Record extracts -
-- ==== Sys2Proof/Proofs/StateInvariants.lean ====
section
/-! PROOF. The other invariants of the state: the scratch registers inside one bank (R28, R55, C10), RESET and ACK
driven by RESET_DEVICE alone (R25, R123, R124 e), and the state after reset, where all of them start (R36). -/

namespace Sys2Proof.Machine

open Sys2Proof.Safety

/-! ## The scratch registers -/

/-- The invariant looks at `OFFSET` and `LENGTH` alone. -/
theorem scratchInv_congr {s t : State} (ho : t.blk.offset = s.blk.offset) (hl : t.blk.length = s.blk.length) :
    ScratchInv t ↔ ScratchInv s := by
  rw [ScratchInv, ScratchInv, ho, hl]

theorem scratchInv_reset : ScratchInv State.reset := by unfold ScratchInv; decide

/-- An instruction leaves the scratch registers alone or loads operands that passed the check of R132. -/
theorem exec_scratchInv {i : Instr} {s t : State} (hs : ScratchInv s) (h : exec i s = .next t) : ScratchInv t := by
  obtain ⟨-, -, -, -, -, -, -, hblk | ⟨mode, bank, offset, length, crc, hok, hblk⟩⟩ := exec_frame h
  · exact (scratchInv_congr (by rw [hblk]) (by rw [hblk])).mpr hs
  · rw [ScratchInv, hblk]
    exact hok

theorem engineStep_scratchInv {s t : State} (hs : ScratchInv s) (h : engineStep s = .next t) : ScratchInv t := by
  cases hb : s.rsp.busy with
  | false =>
    rcases engineStep_idle_cases hb h with ⟨-, rfl⟩ | ⟨p, rest, -, ⟨i, -, hx⟩ | ⟨e, -, rfl⟩⟩
    · exact (scratchInv_congr rfl rfl).mpr hs
    · refine exec_scratchInv ?_ hx
      exact (scratchInv_congr rfl rfl).mpr hs
    · exact (scratchInv_congr rfl rfl).mpr hs
  | true =>
    rcases engineStep_busy_cases hb h with ⟨i, k, -, hx⟩ | ⟨m, k, -, -, rfl⟩
    · refine exec_scratchInv ?_ hx
      exact (scratchInv_congr rfl rfl).mpr hs
    · obtain ⟨-, -, -, -, -, -, hoffset, hlength⟩ :=
        runMicro_frame m (beginEngine (polledAfter m s.env.polled) { s with seq.todo := k })
      exact (scratchInv_congr hoffset hlength).mpr hs

/-- Settles O56: the scratch registers are loaded with checked operands, or set to 0 by a block reset, or stay. -/
theorem scratchStaysInOneBank : Obligations.ScratchStaysInOneBank := by
  intro s t hs h
  obtain ⟨u, sched, draws, rfl, hcase⟩ := step_cases h
  rcases hcase with hengine | ⟨-, rfl⟩ | ⟨m, rfl⟩ | ⟨m, rfl⟩ | rfl
  · refine engineStep_scratchInv ?_ hengine
    exact (scratchInv_congr rfl rfl).mpr hs
  · exact (scratchInv_congr rfl rfl).mpr hs
  · exact (scratchInv_congr (by simp) (by simp)).mpr hs
  · exact (scratchInv_congr (by simp) (by simp)).mpr hs
  · exact scratchInv_reset

/-! ## RESET and ACK -/

/-- No statement of `k` drives RESET or ACK. -/
def drivesNone (k : List Micro) : Bool := k.all fun m => !drivesReset m

@[simp] theorem drivesNone_nil : drivesNone [] = true := rfl
@[simp] theorem drivesNone_cons (m : Micro) (k : List Micro) :
    drivesNone (m :: k) = (!drivesReset m && drivesNone k) := rfl
@[simp] theorem drivesNone_append (k l : List Micro) : drivesNone (k ++ l) = (drivesNone k && drivesNone l) :=
  List.all_append

theorem drivesNone_dropToByteEnd {k : List Micro} (h : drivesNone k = true) :
    drivesNone (dropToByteEnd k) = true := by
  fun_induction dropToByteEnd k with
  | case1 => rfl
  | case2 rx k => exact h
  | case3 m k _ ih =>
    rw [drivesNone_cons, Bool.and_eq_true] at h
    exact ih h.2

theorem drivesNone_dropToExit {k : List Micro} (h : drivesNone k = true) : drivesNone (dropToExit k) = true := by
  fun_induction dropToExit k with
  | case1 => rfl
  | case2 k => exact h
  | case3 m k _ ih =>
    rw [drivesNone_cons, Bool.and_eq_true] at h
    exact ih h.2

@[simp] theorem drivesNone_sendBytes (bs : List Byte) : drivesNone (sendBytes bs) = true := by
  induction bs with
  | nil => rfl
  | cons b rest ih => exact ih

/-- What a statement pushes are waits and loops, which drive DATA and CLK at most. -/
theorem drivesNone_pushes {m : Micro} {l : List Micro} (h : Pushes m l) : drivesNone l = true := by
  cases h <;> rfl

theorem drivesNone_continues {m : Micro} {k k' : List Micro} (h : Continues m k k') (hk : drivesNone k = true) :
    drivesNone k' = true := by
  cases h with
  | rest => exact hk
  | pushes hp => rw [drivesNone_append, drivesNone_pushes hp, hk, Bool.true_and]
  | byteFails _ => exact drivesNone_dropToByteEnd hk
  | aborts _ => exact drivesNone_dropToExit hk

/-- A frame or byte drives neither RESET nor ACK. -/
theorem drivesNone_wireBody (l : LineState) (i : Instr) : drivesNone (wireBody l i) = true := by
  cases i with
  | wireRead mode bank offset length => simp [wireBody, readFrame, recvOne, drivesReset]
  | wireWrite mode bank offset length => simp [wireBody, writeFrame, recvOne, drivesReset]
  | wireByteNormal b => cases l <;> rfl
  | wireByteBoot b => rfl
  | _ => rfl

/-- Of all commands RESET_DEVICE alone drives RESET or ACK. -/
theorem drivesNone_commandBody {i : Instr} (hi : commandOpcode i ≠ some opResetDevice) :
    drivesNone (commandBody i) = true := by
  cases i with
  | resetDevice mode => exact absurd rfl hi
  | generic cmd outSize ins =>
    have hreply : drivesNone (genericReply outSize) = true := by
      unfold genericReply
      split_ifs <;> rfl
    simp [commandBody, genericBody, exitSteps, idleLatches, hreply, drivesReset]
  | paramWr idx val => cases hp : paramOfIndex idx <;> simp [commandBody, hp, drivesReset]
  | paramRd idx => cases hp : paramOfIndex idx <;> simp [commandBody, hp, drivesReset]
  | _ => rfl

/-- RESET and ACK are released, and nothing ahead drives them. -/
def resetUnused (s : State) : Prop := drivesNone s.seq.todo = true ∧ linesIdle s.lines = true

theorem resetInv_iff (s : State) : ResetInv s ↔
    SeqInv s ∧ (s.rsp.busy = true → s.seq.packet.head? = some opResetDevice ∨ resetUnused s) := Iff.rfl

/-- A statement that does not drive RESET or ACK leaves them alone. -/
theorem linesIdle_linesAfter {x : Lines} {m : Micro} (hm : drivesReset m = false) :
    linesIdle (linesAfter x m) = linesIdle x := by
  cases m with
  | wire i => cases i <;> rfl
  | resetDrive _ | knock _ | latchAck _ => cases hm
  | _ => rfl

/-- Taking a packet in an idle state: only a RESET_DEVICE brings statements that drive RESET or ACK. -/
theorem engineStep_idle_resetUnused {s t : State} (hidle : linesIdle s.lines = true) (hb : s.rsp.busy = false)
    (h : engineStep s = .next t) (hbusy : t.rsp.busy = true) :
    t.seq.packet.head? = some opResetDevice ∨ resetUnused t := by
  rcases engineStep_idle_cases hb h with ⟨-, rfl⟩ | ⟨p, rest, -, ⟨i, hi, hx⟩ | ⟨e, -, rfl⟩⟩
  · rw [beginEngine_rsp_eq, hb] at hbusy; cases hbusy
  · obtain ⟨op, hop, hhead⟩ := decodePacket_opcode hi
    obtain ⟨-, -, hpacket, -⟩ := exec_frame hx
    obtain ⟨hlines, -, htodo⟩ := takenFrom_of_exec hop hx
    by_cases hreset : op = opResetDevice
    · left
      rw [hpacket, ← hreset]
      exact hhead
    · right
      refine ⟨?_, by rw [hlines]; exact hidle⟩
      rcases htodo with htodo | ⟨htodo, -⟩ <;> rw [htodo]
      · rfl
      · exact drivesNone_commandBody (by simpa [hop] using hreset)
  · exact .inr ⟨rfl, hidle⟩

/-- A running command that has nothing to do with RESET and ACK goes on, or ends, without them. -/
theorem engineStep_busy_resetUnused {s t : State} (hb : s.rsp.busy = true) (hinv : SeqInv s) (hs : resetUnused s)
    (h : engineStep s = .next t) : resetUnused t := by
  obtain ⟨htodo, hidle⟩ := hs
  rcases engineStep_busy_outcome hb h with ⟨i, k, hk, hx⟩ | ⟨m, k, hk, -, -, -, hnext, hlines⟩ |
      ⟨m, k, hk, -, -, hlines, hgoes⟩
  · rw [seqInv_of_busy hb, hk, seqOk_wire, Bool.and_eq_true] at hinv
    obtain ⟨u, hu, hlines, -, hnext⟩ := exec_wire (s := beginEngine true { s with seq.todo := k }) hinv.1
    cases hu.symm.trans hx
    rw [hk] at htodo
    refine ⟨?_, by rw [hlines]; exact hidle⟩
    rw [hnext, drivesNone_append, drivesNone_wireBody, Bool.true_and]
    exact htodo
  · exact ⟨by rw [hnext]; rfl, by rw [hlines]; exact hidle⟩
  · simp only [hk, drivesNone_cons, Bool.and_eq_true, Bool.not_eq_true'] at htodo
    obtain ⟨hquiet, hrest⟩ := htodo
    refine ⟨drivesNone_continues hgoes hrest, ?_⟩
    rw [linesIdle_of_sameDrive hlines, linesIdle_linesAfter hquiet]
    exact hidle

/-- The packet register of a running command stays. -/
theorem engineStep_busy_packet {s t : State} (h : engineStep s = .next t) (hb : s.rsp.busy = true) :
    t.seq.packet = s.seq.packet ∧ t.env.packets = s.env.packets := by
  rcases engineStep_busy_cases hb h with ⟨i, k, -, hx⟩ | ⟨m, k, -, -, rfl⟩
  · obtain ⟨-, hpackets, hpacket, -⟩ := exec_frame hx
    exact ⟨hpacket, hpackets⟩
  · obtain ⟨-, -, hpackets, hpacket, -⟩ :=
      runMicro_frame m (beginEngine (polledAfter m s.env.polled) { s with seq.todo := k })
    exact ⟨hpacket, hpackets⟩

theorem engineStep_resetInv {s t : State} (hs : ResetInv s) (h : engineStep s = .next t) : ResetInv t := by
  obtain ⟨hinv, huse⟩ := hs
  obtain ⟨u, hu, hnext⟩ := engineStep_seqInv hinv
  cases hu.symm.trans h
  refine ⟨hnext, fun hbusy => ?_⟩
  cases hb : s.rsp.busy with
  | false => exact engineStep_idle_resetUnused ((seqInv_of_idle hb).mp hinv).2 hb h hbusy
  | true =>
    rw [(engineStep_busy_packet h hb).1]
    exact (huse hb).imp_right fun hunused => engineStep_busy_resetUnused hb hinv hunused h

/-- The invariant looks at `BUSY`, `SEQ` and the lines alone. -/
theorem resetInv_congr {s t : State} (hb : t.rsp.busy = s.rsp.busy) (hq : t.seq = s.seq) (hl : t.lines = s.lines) :
    ResetInv t ↔ ResetInv s := by
  rw [resetInv_iff, resetInv_iff, resetUnused, resetUnused, seqInv_congr hb (congrArg _ hq) hl, hb, hq, hl]

theorem resetInv_of_idle {s : State} (hb : s.rsp.busy = false) (hs : SeqInv s) : ResetInv s :=
  ⟨hs, fun h => by rw [hb] at h; cases h⟩

theorem step_resetInv {s t : State} (hs : ResetInv s) (h : step s = .next t) : ResetInv t := by
  obtain ⟨u, sched, draws, rfl, hcase⟩ := step_cases h
  have hu : ResetInv { s with env.sched := sched, env.draws := draws } := (resetInv_congr rfl rfl rfl).mpr hs
  rcases hcase with hengine | ⟨-, rfl⟩ | ⟨m, rfl⟩ | ⟨m, rfl⟩ | rfl
  · exact engineStep_resetInv hu hengine
  · exact (resetInv_congr rfl rfl rfl).mpr hu
  · exact (resetInv_congr (by simp) (by simp) (by simp)).mpr hu
  · exact (resetInv_congr (by simp) (by simp) (by simp)).mpr hu
  · exact resetInv_of_idle rfl ⟨rfl, rfl⟩

/-- RESET or ACK is driven only while `RSTDRV` or `KNOCK` is set (R25). -/
theorem not_linesIdle_of_driven {x : Lines} (h : x.ports.rstOe = true ∨ x.ports.ackOe = true) :
    linesIdle x = false := by
  cases hl : x.ls with
  | off =>
    simp only [Lines.ports, hl] at h
    rcases h with h | h <;> simp [linesIdle, h]
  | send => simp [Lines.ports, hl] at h
  | recv => simp [Lines.ports, hl] at h

/-- Where RESET or ACK is driven, RESET_DEVICE runs. -/
theorem resetDevice_of_driven {s : State} (hs : ResetInv s)
    (h : s.lines.ports.rstOe = true ∨ s.lines.ports.ackOe = true) :
    s.rsp.busy = true ∧ s.seq.packet.head? = some opResetDevice := by
  have hdriven := not_linesIdle_of_driven h
  obtain ⟨hinv, huse⟩ := hs
  cases hb : s.rsp.busy with
  | false =>
    obtain ⟨-, hidle⟩ := (seqInv_of_idle hb).mp hinv
    simp [hdriven] at hidle
  | true =>
    rcases huse hb with hop | ⟨-, hidle⟩
    · exact ⟨rfl, hop⟩
    · simp [hdriven] at hidle

/-- Settles O58: the invariant is kept by every agent's step, and where RESET or ACK is driven it leaves RESET_DEVICE
alone. -/
theorem onlyResetDeviceDrivesResetAndAck : Obligations.OnlyResetDeviceDrivesResetAndAck := by
  intro s t hs h
  have ht := step_resetInv hs h
  exact ⟨ht, resetDevice_of_driven ht⟩

/-! ## After reset -/

/-- Settles O53: the values of R36. -/
theorem resetState : Obligations.ResetState := by
  unfold Obligations.ResetState
  exact ⟨rfl, rfl, rfl, rfl, rfl, rfl, rfl, rfl, rfl, rfl, rfl, rfl, rfl, rfl⟩

theorem seqInv_reset : SeqInv State.reset := ⟨rfl, rfl⟩

/-- Settles O59: no command runs after reset, so nothing is ahead in `SEQ` and nothing is driven. -/
theorem invariantsAtReset : Obligations.InvariantsAtReset := by
  refine ⟨seqInv_reset, scratchInv_reset, ⟨seqInv_reset, ?_⟩, resetInv_of_idle rfl seqInv_reset, seqInv_reset, ?_⟩
  · intro hbusy
    cases hbusy
  · intro q v hmem
    cases hmem

end Sys2Proof.Machine
end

Exercise directions - Where the material contains a line with "hnext", return that line.

The answer -
  rcases engineStep_busy_outcome hb h with ⟨i, k, hk, hx⟩ | ⟨m, k, hk, -, -, -, hnext, hlines⟩ |
    obtain ⟨u, hu, hlines, -, hnext⟩ := exec_wire (s := beginEngine true { s with seq.todo := k }) hinv.1
    rw [hnext, drivesNone_append, drivesNone_wireBody, Bool.true_and]
  · exact ⟨by rw [hnext]; rfl, by rw [hlines]; exact hidle⟩
  obtain ⟨u, hu, hnext⟩ := engineStep_seqInv hinv
  refine ⟨hnext, fun hbusy => ?_⟩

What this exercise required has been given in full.